England’s response was immediate: retreat. Lines dropped. The bus parked. White shirts sank closer and closer to Pickford’s area, content to suffer and clear and wait.

For Scaloni, that was the cue. The initial storm, led by Simeone, had done its job. Argentina had pushed England back, frayed their nerves, and forced them into a siege mentality. Now they needed a different type of weapon.

On 73 minutes, Giuliano Simeone finally ran out of fuel. He left the pitch exhausted, having recorded four ball recoveries — the second joint-highest figure among Argentines on the night — and having emptied himself into the cause.

His replacement? Rodrigo de Paul.
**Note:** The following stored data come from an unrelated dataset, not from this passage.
/-- A command. -/
inductive Instr where
  | registerWrite (m : Nat) (off : Nat) (v : Word)
  | readClear (m : Nat) (off : Nat)
  | snapshotRead (m : Nat) (off : Nat)
  | gatedAccessClear (m : Nat) (v : Word)
  | bar0DeniedClear (m : Nat) (v : Word)
  | noPathClear (m : Nat) (v : Word)
  | blockBoundary (env : BlockEnv)
  | vinRise
  | startThresholdMet (vioSel : Bool)
  | railsInRegulation (boot : Bool) (p3 : Bool) (addr : Nat)
  | tcxoStartCheck
  | bootStage (primaryOk : Bool) (secondaryOk : Bool)
  | gessoStart
  | dramTrainingDone (lanes : List (List Nat))
  | holdupCharged
  | firmwareHandoff (imageOk : Bool) (prevOk : Bool)
  | pcieEndpointReady
  | startReady (ms : Nat)
  | mediaStart
  | vinWarnSet
  | vinWarnClear
  | vinOff
  | resetNAssert
  | resetNRelease (boot : Bool) (p3 : Bool) (addr : Nat)
  | wakeNFall
  | wakeAtReached
  | pciePerstAssert
  | pciePerstRelease
  | pcieConfigRequest (reg : Nat)
  | smbusReadByte (addr : Nat) (code : Nat) (extra : Nat)
  | smbusReadWord (addr : Nat) (code : Nat) (extra : Nat)
  | smbusWrite (addr : Nat)
  | smbusAlertResponse
  | smbusRefresh (vin : Nat) (pin : Nat)
  | tempMeasure (die : Int) (board : Int)
  | muteAndHold
  | thermalResume
  | sfpModuleInsert (p : Nat) (los : Bool) (id : List Byte)
  | sfpModuleRemove (p : Nat)
  | tcxoQualify (confirmed : Bool)
  | refInLoss
  | refInMeasurement (off : Int)
  | refQualify
  | dpllLock
  | drefWrite (m : Nat) (v : Word)
  | tcxoMonitorTrip
  | corePllLoss
  | serdesPllLoss (port : Nat)
  | hostClockLoss
  | mediaMonitorTrip
  | aonMonitorTrip
  | clkSwitchGo (m : Nat) (v : Word)
  | mediaSwitchWrite (m : Nat) (v : Word)
  | mediaSwitch
  | clkEnWrite (m : Nat) (k : Nat) (v : Word)
  | pdWakeDone (pd : Nat)
  | clkoutCtrlWrite (m : Nat) (n : Nat) (v : Word)
  | aonTrimGate (err : Int) (fsyncOk : Bool)
  | ptpAnnounceReceive (port : Nat) (domain : Nat) (l : Leader)
  | ptpSyncReceive (port : Nat) (domain : Nat) (sender : Nat) (seq : Nat) (twoStep : Bool) (t1 : Int) (corr : Int) (t2 : Int)
  | ptpFollowUpReceive (port : Nat) (domain : Nat) (sender : Nat) (seq : Nat) (t1 : Int) (corr : Int)
  | ptpDelayRespReceive (port : Nat) (domain : Nat) (sender : Nat) (seq : Nat) (t4 : Int) (corr : Int) (interval : Int)
  | ptpDelayReqSend (port : Nat) (t3 : Int)
  | ptpDelayReqReceive (port : Nat) (domain : Nat) (sender : Nat) (seq : Nat) (t4 : Int)
  | ptpAnnounceSend (port : Nat)
  | ptpSyncSend (port : Nat) (t1 : Int)
  | announceReceiptTimeout (port : Nat)
  | syncTimeout
  | servoLock
  | servoUnlock
  | stepAcceptSlew (m : Nat) (v : Word)
  | stepAcceptRealign (m : Nat) (v : Word)
  | realignment
  | timeConfig (p : Packet)
  | timeStatusGet (p : Packet)
  | timeStepAccept (p : Packet)
  | timeSet (p : Packet)
  | pulseProgram (p : Packet)
  | tsinRead (p : Packet)
  | pulseArm (m : Nat) (n : Nat) (v : Word)
  | pulseStop (m : Nat) (n : Nat) (v : Word)
  | pulseEdge (n : Nat)
  | tsinCapture (n : Nat) (rising : Bool) (off : Nat) (phase : Nat)
  | tsinFifoPop (m : Nat) (n : Nat)
  | backupTimeCopy
  | sysStateGet (p : Packet)
  | sysStandby (p : Packet)
  | sysRestart (p : Packet)
  | funcReset (p : Packet)
  | wakeTolSet (p : Packet)
  | outputRelease (p : Packet)
  | startConfigSet (p : Packet)
  | mediaRateSet (p : Packet)
  | outputReleaseGo (m : Nat) (v : Word)
  | resetCtrlRestart (m : Nat) (v : Word)
  | resetCtrlModuleReset (m : Nat) (v : Word)
  | moduleReset
  | controlPlaneRestartEnd
  | funcResetGo (m : Nat) (v : Word)
  | funcResetDone (ok : Bool)
  | standbyRunGo (m : Nat) (v : Word)
  | standbyQuietGo (m : Nat) (v : Word)
  | standbyDeepGo (m : Nat) (v : Word)
  | quietStandbyEntry
  | quietStandbyExit
  | deepStandbyEntry
  | ipv4FragmentReceive (src : Nat) (ident : Nat) (offset : Nat) (bytes : List Byte) (more : Bool)
  | ipReassemblyTimeout (src : Nat) (ident : Nat)
  | hostCmdProdWrite (m : Nat) (v : Word) (bytes : List Byte)
  | replyRingConsume (m : Nat) (v : Word)
  | udpSessionTimeout (num : Nat)
  | sessionOpen (p : Packet)
  | sessionClose (p : Packet)
  | ping (p : Packet)
  | eventSubscribe (p : Packet)
  | sessionLevel (p : Packet)
  | timedCancel (p : Packet)
  | timedCommit
  | timedExecute
  | mbxH2fWrite (m : Nat) (n : Nat) (v : Word)
  | mbxF2hAck (m : Nat) (n : Nat) (v : Word)
  | mbxCommandTake (n : Nat)
  | mbxEventPost (n : Nat) (k : Nat)
  | mbxStall (n : Nat)
  | dbMaskWrite (m : Nat) (v : Word)
  | holdAcquire (m : Nat) (n : Nat)
  | holdRelease (m : Nat) (n : Nat) (v : Word)
  | bar2BaseWrite (m : Nat) (v : Word)
  | bar2Access (y : Nat) (write : Bool) (bytes : List Byte) (n : Nat)
  | objectDefine (p : Packet)
  | objectGet (p : Packet)
  | objectDisableAll (p : Packet)
  | positionStream (p : Packet)
  | objectStateGet (p : Packet)
  | positionBucketRefill
  | layoutBegin (p : Packet)
  | speakerDefine (p : Packet)
  | zoneDefine (p : Packet)
  | layoutTempRange (p : Packet)
  | layoutCommit (p : Packet)
  | layoutCommitDone
  | layoutAdmissionGet (p : Packet)
  | speakerGet (p : Packet)
  | soundSpeedSet (p : Packet)
  | soundSpeedGet (p : Packet)
  | caliperSnapshot
  | targetHandover
  | paletteStatusGet (p : Packet)
  | paletteSwap (p : Packet)
  | swapPrepare
  | paletteSwapExecute
  | glazeEnd
  | maquetteSet (p : Packet)
  | caliperConfig (p : Packet)
  | caliperCountersGet (p : Packet)
  | farWindowArrive (engine : Nat) (index : Nat)
  | farWindowLate (engine : Nat) (index : Nat)
  | renderSumsComplete
  | renderOverrun (engine : Nat) (done : List Nat)
  | renderSpareSwap
  | renderStatusGet (p : Packet)
  | contribRead (p : Packet)
  | contribFind (p : Packet)
  | expertObjectSet (p : Packet)
  | contribWrite (p : Packet)
  | nearRead (p : Packet)
  | renderCountersGet (p : Packet)
  | clipCountsGet (p : Packet)
  | renderUncorrClear (m : Nat) (v : Word)
  | sceneBusDefine (p : Packet)
  | sceneBusGet (p : Packet)
  | bedDefine (p : Packet)
  | bedGet (p : Packet)
  | binauralSet (p : Packet)
  | binauralChange (p : Nat)
  | binauralGet (p : Packet)
  | downmixSet (p : Packet)
  | downmixChange (m : Nat)
  | downmixGet (p : Packet)
  | loudnessConfig (p : Packet)
  | loudnessGet (p : Packet)
  | loudnessReset (p : Packet)
  | loudnessGatingBlock (q : Nat)
  | firTailFrame (o : Nat)
  | tailOverrun (o : Nat)
  | outchainBegin (p : Packet)
  | outchainSet (p : Packet)
  | biquadSet (p : Packet)
  | firSet (p : Packet)
  | varnishSet (p : Packet)
  | outchainCommit (p : Packet)
  | outchainCommitDone
  | outchainGet (p : Packet)
  | outputMute (p : Packet)
  | muteApply (o : Nat)
  | muteFadeEnd (o : Nat)
  | outchainMetersGet (p : Packet)
  | lastClipClear (m : Nat) (v : Word)
  | surveyStatusGet (p : Packet)
  | measureStart (p : Packet)
  | measureBegin
  | measureTurnEnd
  | turnResultsDone
  | measureComplete
  | measureAbort (p : Packet)
  | resultGet (p : Packet)
  | resultBandsGet (p : Packet)
  | resultStore (p : Packet)
  | resultStoreDone
  | design (p : Packet)
  | designDone
  | liveConfig (p : Packet)
  | liveOutputSet (p : Packet)
  | liveTimingSet (p : Packet)
  | livePolicySet (p : Packet)
  | liveRebase (p : Packet)
  | proposalGet (p : Packet)
  | proposalApply (p : Packet)
  | proposalDiscard (p : Packet)
  | surveyWindowEnd
  | proposalCommitDone
  | proposalExpire
  | surveyLogFlush
  | surveyLogRead (p : Packet)
  | surveyLogInfo (p : Packet)
  | detectorGet (p : Packet)
  | detectorConfig (p : Packet)
  | detectorRmsWindow (n : Nat)
  | pdmConfig (p : Packet)
  | pdmFirLoad (p : Packet)
  | pdmHoldEnd (n : Nat)
  | pdmStuck (n : Nat)
  | portConfig (p : Packet)
  | portStatusGet (p : Packet)
  | tdmFrame (p : Nat) (j : Nat) (edge : Bool) (gapless : Bool) (phase : Nat) (ws : List Nat)
  | tdmLeaderFrame (p : Nat) (j : Nat) (ws : List Nat)
  | tdmLoss (p : Nat) (j : Nat)
  | tdmRateRun (p : Nat) (j : Nat) (cycles : Nat)
  | tdmResume (p : Nat)
  | nonpcmHoldExpire (num : Nat)
  | nonpcmRecordClear (m : Nat) (v : Word)
  | directPathWord (n : Nat) (j : Nat) (raw : Nat)
  | routeBegin (p : Packet)
  | routeSet (p : Packet)
  | routeCommit (p : Packet)
  | routeCommitDone
  | routeGet (p : Packet)
  | routeNow (p : Packet)
  | directGainSet (p : Packet)
  | directGainChange (n : Nat)
  | directGet (p : Packet)
  | groupSet (p : Packet)
  | groupChange (g : Nat)
  | meterGet (p : Packet)
  | meterConfig (p : Packet)
  | meterHoldReset (p : Packet)
  | meterHoldExpire (num : Nat) (which : Nat)
  | nonpcmGet (p : Packet)
  | linkUp (p : Nat)
  | linkDown (p : Nat)
  | ethernetFrameReceive (p : Nat) (len : Nat) (fcs : Nat) (before : Nat) (bytes : List Byte)
  | pauseRepeat (p : Nat)
  | pauseFrameReceive (p : Nat) (quanta : Nat)
  | arpRequestReceive (p : Nat) (ip : Nat)
  | arpReplyReceive (p : Nat) (ip : Nat) (mac : Nat)
  | arpRefresh (p : Nat)
  | icmpEchoReceive (p : Nat) (dst : Nat) (data : List Byte)
  | igmpQueryReceive (p : Nat)
  | rtpPacketReceive (p : Nat) (x : Rtp) (j : Nat)
  | streamLegLoss (num : Nat) (leg : Nat)
  | marginSpanEnd (num : Nat)
  | streamPacketQueue (num : Nat)
  | frameTransmit (p : Nat)
  | gateGo (p : Nat) (m : Nat) (v : Word)
  | gateChangeTime (p : Nat)
  | gateCycleStart (p : Nat)
  | streamDefinitionApply (rx : Bool) (num : Nat)
  | maxFrameWrite (p : Nat) (m : Nat) (v : Word)
  | netCtrlWrite (p : Nat) (m : Nat) (v : Word)
  | netConfig (p : Packet)
  | netStatusGet (p : Packet)
  | netPauseSet (p : Packet)
  | netGateSet (p : Packet)
  | netGateGet (p : Packet)
  | streamRxSet (p : Packet)
  | streamRxGet (p : Packet)
  | streamTxSet (p : Packet)
  | streamTxGet (p : Packet)
  | streamStatsGet (p : Packet)
  | bcNop (k : Nat)
  | bcMac (k : Nat)
  | bcMsu (k : Nat)
  | bcMpy (k : Nat)
  | bcClr (k : Nat)
  | bcAdda (k : Nat)
  | bcSuba (k : Nat)
  | bcRnd (k : Nat)
  | bcTrn (k : Nat)
  | bcHsum (k : Nat)
  | bcAccmov (k : Nat)
  | bcVadd (k : Nat)
  | bcVsub (k : Nat)
  | bcVand (k : Nat)
  | bcVor (k : Nat)
  | bcVxor (k : Nat)
  | bcVneg (k : Nat)
  | bcVabs (k : Nat)
  | bcVmax (k : Nat)
  | bcVmin (k : Nat)
  | bcVasr (k : Nat)
  | bcVasrr (k : Nat)
  | bcVshl (k : Nat)
  | bcVmov (k : Nat)
  | bcVrot (k : Nat)
  | bcLdi (k : Nat)
  | bcMov (k : Nat)
  | bcAdd (k : Nat)
  | bcSub (k : Nat)
  | bcAnd (k : Nat)
  | bcOr (k : Nat)
  | bcXor (k : Nat)
  | bcShl (k : Nat)
  | bcShr (k : Nat)
  | bcAsr (k : Nat)
  | bcCmp (k : Nat)
  | bcMul (k : Nat)
  | bcLds (k : Nat)
  | bcSts (k : Nat)
  | bcLdc (k : Nat)
  | bcStc (k : Nat)
  | bcXget (k : Nat)
  | bcXput (k : Nat)
  | bcAccget (k : Nat)
  | bcAccput (k : Nat)
  | bcBra (k : Nat)
  | bcJsr (k : Nat)
  | bcRet (k : Nat)
  | bcRep (k : Nat)
  | bcDo (k : Nat)
  | bcPoll (k : Nat)
  | bcWait (k : Nat) (n : Nat)
  | bcDone (k : Nat)
  | bcRti (k : Nat)
  | bcTrap (k : Nat)
  | bcHalt (k : Nat)
  | bcSync (k : Nat) (n : Nat)
  | bcFtap (k : Nat)
  | brushCoreGo (m : Nat) (k : Nat) (v : Word)
  | brushCoreCtrlStop (m : Nat) (k : Nat) (v : Word)
  | xferGo (k : Nat) (n : Nat) (v : Word)
  | xferComplete (k : Nat) (n : Nat)
  | brushMbxOutWrite (k : Nat) (v : Word)
  | brushMbxAck (k : Nat) (v : Word)
  | brushWindowWrite (m : Nat) (k : Nat) (space : Nat) (w : Nat) (v : Word)
  | brushStatusGet (p : Packet)
  | brushAlloc (p : Packet)
  | brushFree (p : Packet)
  | brushLoad (p : Packet)
  | brushRead (p : Packet)
  | brushStart (p : Packet)
  | brushStop (p : Packet)
  | brushBufferSet (p : Packet)
  | paramDeclare (p : Packet)
  | paramBegin (p : Packet)
  | paramSet (p : Packet)
  | paramCommit (p : Packet)
  | paramGet (p : Packet)
  | brushMbxPost (p : Packet)
  | brushMbxRead (p : Packet)
  | migrationCopy (g : Nat)
  | migrationSwap (g : Nat)
  | migrationCold (g : Nat)
  | atelierPost (port : Nat) (m : Nat) (v : Word)
  | atelierTick (j : Nat)
  | atelierDispatch
  | atelierCancel (port : Nat) (v : Word)
  | atelierDonePop (port : Nat)
  | fabricHeldIssue (m : Nat)
  | dramRead (m : Nat) (id : Nat) (addr : Nat) (len : Nat) (outPort : Nat) (outTarget : Nat) (outAll : Nat) (other : Bool)
  | dramWrite (m : Nat) (id : Nat) (addr : Nat) (bytes : List Byte) (outPort : Nat) (outTarget : Nat) (outAll : Nat) (other : Bool)
  | dramRefresh (ch : Nat) (bank : Nat)
  | dramWckTrack (wanted : List Int)
  | dramScrubRead (errs : List (Nat × Nat))
  | dramRemapStart (ch : Nat) (e : Nat) (row : Nat) (bank : Nat) (spare : Nat)
  | dramRemapCopyDone (ch : Nat) (e : Nat)
  | dramRemapActivate (ch : Nat) (e : Nat)
  | memcUncorrClear (m : Nat) (v : Word)
  | flashPageRead (unit : Nat) (bits : List Nat) (owner : List (Nat × Nat))
  | flashProgram (unit : Nat)
  | flashErase (unit : Nat)
  | flashOpComplete (die : Nat) (ok : Bool)
  | flashScrubPass (unit : Nat) (pages : Nat) (bits : Nat) (most : Nat) (bad : Nat) (owner : List (Nat × Nat))
  | flashWearLevel (tlc : Bool)
  | flashRelocate (unit : Nat) (verified : Bool)
  | flashRetentionAgeTick
  | storageStatusGet (p : Packet)
  | libList (p : Packet)
  | libWriteBegin (p : Packet)
  | libWriteData (p : Packet)
  | libWriteCommit (p : Packet)
  | libCommitDone (session : Nat)
  | libWriteTimeout (session : Nat)
  | libRead (p : Packet)
  | libDelete (p : Packet)
  | libWriteAbort (p : Packet)
  | crcScan (p : Packet)
  | crcScanGo (m : Nat) (k : Nat) (v : Word)
  | crcScanDone (k : Nat)
  | memConfigSet (p : Packet)
  | flashConfigSet (p : Packet)
  | flashUnitGet (p : Packet)
  | tetherMirrorReceive (f : Tether)
  | mirrorSetApply (items : Machine.MirrorItems)
  | tetherAckReceive (f : Tether)
  | tetherResyncReqReceive (f : Tether)
  | tetherResyncDataReceive (f : Tether) (part : Machine.ResyncPart)
  | resyncComplete (version : Word)
  | tetherSwitchReceive (f : Tether) (g : Nat)
  | tetherRelinquishReceive (f : Tether)
  | tetherPairReceive (f : Tether) (primary : Bool)
  | pairingTimeout
  | witnessDecision
  | takeover
  | switchoverPrepare
  | switchover
  | switchoverGlazeEnd
  | twinStatusGet (p : Packet)
  | twinConfig (p : Packet)
  | twinSwitchover (p : Packet)
  | twinForce (p : Packet)
  | twinLeave (p : Packet)
  | twinPersistDeclare (p : Packet)
  | twinResync (p : Packet)
  | updateStatusGet (p : Packet)
  | updateBegin (p : Packet)
  | updateData (p : Packet)
  | updateEnd (p : Packet)
  | updateDiscard (p : Packet)
  | updatePeersSet (p : Packet)
  | updateActivate (p : Packet)
  | updateCancel (p : Packet)
  | updatePeerStatusGet (p : Packet)
  | updateSvnRaise (p : Packet)
  | updateOfferReceive (f : UpFrame)
  | updateDataReceive (f : UpFrame)
  | updateAckReceive (f : UpFrame)
  | updateRefuseReceive (f : UpFrame)
  | updateVerifiedReceive (f : UpFrame)
  | updateActivateReceive (f : UpFrame)
  | updateCancelReceive (f : UpFrame)
  | updateResultReceive (f : UpFrame)
  | ackStallRetransmit (n : Nat)
  | peerUnreachable (n : Nat)
  | peerReoffer (n : Nat)
  | imageVerifyDone (env : ImageEnv)
  | updateReceptionTimeout (k : Nat)
  | activationPrecheck (env : ImageEnv)
  | activation
  | activationFallback
  | patrolStart (num : Nat)
  | nearRowSpare (bank : Nat) (row : Nat)
  | nearRowSwitch (bank : Nat) (row : Nat)
  | eyeMarginMeasure (j : Nat) (h : Nat) (v : Nat)
  | functionStall (code : Nat)
  | patinaLedgerFlush
  | healthStatusGet (p : Packet)
  | healthConfig (p : Packet)
  | patinaRead (p : Packet)
  | patinaInfo (p : Packet)
  | unitGet (p : Packet)
  | spareSwap (p : Packet)
  | smudgeChallenge (p : Packet)
  | smudgeChallengeExpire
  | smudgeUnlock (p : Packet)
  | smudgeSet (p : Packet)
  | smudgeLock (p : Packet)
  | smudgeTimeout
  | smudgeArmWrite (m : Nat) (v : Word)
  | smudgeClockGo (m : Nat) (v : Word)
  | converterFault
  | sfpLosChange (p : Nat) (level : Bool)
  | pcieLinkTrained (gen : Nat) (width : Nat)
  | timeCtrlWrite (m : Nat) (v : Word)
  | easelPacketRefused (tr : Transport) (raw : List Byte)
  | rxBufferFillLow (p : Nat)
  | pauseQuantaExpire (p : Nat)
  | pdmTransitionsReturn (n : Nat)
  | paramCommitDone
  | mr4TemperatureReport (ch : Nat) (warm : Bool)
deriving DecidableEq, Repr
A change heavy with symbolism.

The De Paul Shift

De Paul, once the snarling enforcer in Diego Simeone’s Atletico Madrid midfield, has built his reputation on exactly this kind of contest. He learned the dark arts under the father; now he stepped in for the son. From Atletico to Inter Miami with Messi, his career has been stitched together by combat and loyalty.
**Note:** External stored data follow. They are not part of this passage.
-- ==== Sys2Proof/Decode.lean ====
section
/-! DEFINITION. The command that a word of the command table spells. The table gives no row any bits: the module takes its
commands as register accesses, packets, frames and events, none of them a word of one encoding. -/

namespace Sys2Proof

/-- The command that `nbits` bits with the value `w` spell: none, since no row of the table has bits. -/
def decodeTableWord (_nbits _w : Nat) : Option Instr := none

end Sys2Proof
end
He slotted into the chaos as if he’d been waiting for it. De Paul matched Simeone’s ball-recovery tally with four of his own in a frantic cameo and nearly carved out a chance with a curling cross that teased the far post. The substitution didn’t just make sense tactically; it felt like a passing of a torch and a reminder of a lineage of warriors.

The pressure finally told.

Enzo detonated the first crack in England’s wall with that thunderous strike on 85 minutes, a goal that carried the rage and relief of an entire nation. Atlanta erupted. The game, suddenly, belonged to Argentina again.
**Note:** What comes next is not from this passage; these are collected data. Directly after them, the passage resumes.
/-- MEASURE_START (R299, R303, R319). -/
def measureStartBody : Body := surveyBody fun c r =>
  let n := r.n 9
  if n = 0 ∨ n > 512 then ans c .outOfRange
  else if r.bytes.length ≠ 40 + 4 * n then ans c .badLength
  else
    match sext? 16 (r.w 1) with
    | none => ans c .badParam
    | some level =>
      let outs := (List.range n).map fun i => r.n (10 + i)
      let m : Meas :=
        { kind := r.n 0, level := level, post := bitOf (r.w 2) 0, muteOthers := bitOf (r.w 2) 1, mic := r.n 3
          repeats := r.n 4, p1 := r.n 5, p2 := r.n 6, p3 := r.n 7, gap := r.n 8, outs := outs, tok := r.tok
          b := r.boundary c c.anchorB, g := c.glaze }
      if r.n 2 > 3 ∨ outs.eraseDups.length ≠ n then ans c .badParam
      else if !m.ranges c.fsHz ∨ outs.any (fun o => o ≥ c.caps.outs) then ans c .outOfRange
      else if c.survey.meas.isSome then ans c .busy
      else ans (c.setMeas (some m)) .accepted

/-- At anchor B the first turn starts. -/
def measureBegin (c : Core) : Core :=
  match c.survey.meas with
  | some m =>
    if m.turn.isNone ∧ m.done = 0 ∧ m.waiting.isEmpty ∧ m.backAt.isNone ∧ m.b ≤ c.now then
      c.setMeas (some { m with turn := some (0, c.boundaryAt c.now) })
    else c
  | none => c

/-- A mask of the channels that a map marks. -/
def maskOf (m : SMap Bool) : Nat := m.foldl (fun a x => if x.2 then a + 2 ^ x.1 else a) 0

/-- A turn ends: the next one starts at the first block boundary, or the outputs fade their programme back in. -/
def measureTurnEnd (c : Core) : Core :=
  match c.survey.meas with
  | some m =>
    match m.turn with
    | some (k, at_) =>
      if at_ + m.turnLen > c.now then c
      else
        let n := c.boundaryAt c.now
        let cap := m.cap.map fun x => (x.1, x.2.reverse.take m.turnLen)
        let more := k + 1 < m.outs.length
        let m := { m with
          waiting := m.waiting ++ [(k, cap, maskOf m.full, maskOf m.silent + 2 ^ 16 * b2n m.muted)]
          cap := [], full := [], silent := [], muted := false
          turn := if more then some (k + 1, n) else none
          backAt := if more then m.backAt else some n }
        c.setMeas (some m)
    | none => c
  | none => c

/-- The results of a finished turn are complete. -/
def turnResultsDone (c : Core) : Core :=
  match c.survey.meas with
  | some m =>
    match m.waiting with
    | [] => c
    | (k, cap, full, silent) :: t =>
      let o := m.outs.getD k 0
      let chs := (List.range 16).filter fun ch => m.mic / 2 ^ ch % 2 = 1
      let rs := chs.foldl (fun (rs : SMap (Option SurveyResult)) ch =>
        smSet (fun _ => none) rs (16 * o + ch) (some (c.resultOf m k cap full silent ch))) c.survey.results
      ({ c with survey := { c.survey with results := rs } }).setMeas (some { m with waiting := t, done := m.done + 1 })
  | none => c

/-- A measurement ends with its notice: the status and the turns completed. -/
def Core.measureOver (c : Core) (m : Meas) (st : Status) : Core :=
  let c := ((c.setMeas none).surveyNote 11 0xFFFF).raise F.SURVEY_INT_STATUS_MEAS_DONE
  c.notice m.tok st (natBytes [statusCode st, m.done])

/-- The measurement is complete once the programme is back and every result is there. -/
def measureComplete (c : Core) : Core :=
  match c.survey.meas with
  | some m =>
    match m.backAt with
    | some k => if k + m.g ≤ c.now ∧ m.waiting.isEmpty then c.measureOver m (if m.aborted then .aborted else .ok) else c
    | none => c
  | none => c

/-- A measurement ends at once with ABORTED: a function reset, mute and hold, standby or a MEDIA restart (R319). -/
def Core.measureStop (c : Core) : Core :=
  match c.survey.meas with
  | some m => c.measureOver m .aborted
  | none => c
Then came stoppage time. Then came Lautaro.

Messi, once more, found the moment. The weight of the pass, the timing, the vision — all familiar, all devastating. Lautaro met it with a header that seemed to hang in the air for an extra heartbeat before it flew past Pickford. By the time the net bulged, the Albiceleste end was already in orbit.

Rivalry, History, and a New Name in Folklore

Argentina and England do not meet in a vacuum. Every tackle, every stare, every chant carries echoes of Las Malvinas, of the 1982 war, of a political and emotional conflict that refuses to fade. Their football rivalry has long been one of the sport’s most charged, and this semifinal only deepened the scar tissue.

Messi will dominate the front pages, as he always does. A 39-year-old dragging his country to yet another World Cup final is the kind of storyline that writes itself.

But deep in the fabric of this night, another story has been stitched in.

Giuliano Simeone, the son who inherited not just a name but a ferocious competitive streak, ran himself into Argentine folklore in Atlanta. No goal, no assist, no headline moment — just pure, relentless sacrifice in a match that demanded exactly that.

In a semifinal dripping with history, it was the youngest Simeone on the pitch who helped light the fuse for Argentina’s latest resurrection. And somewhere in the stands or on a screen, you can imagine Diego watching, knowing that on the biggest stage of all, the family name once again haunted England.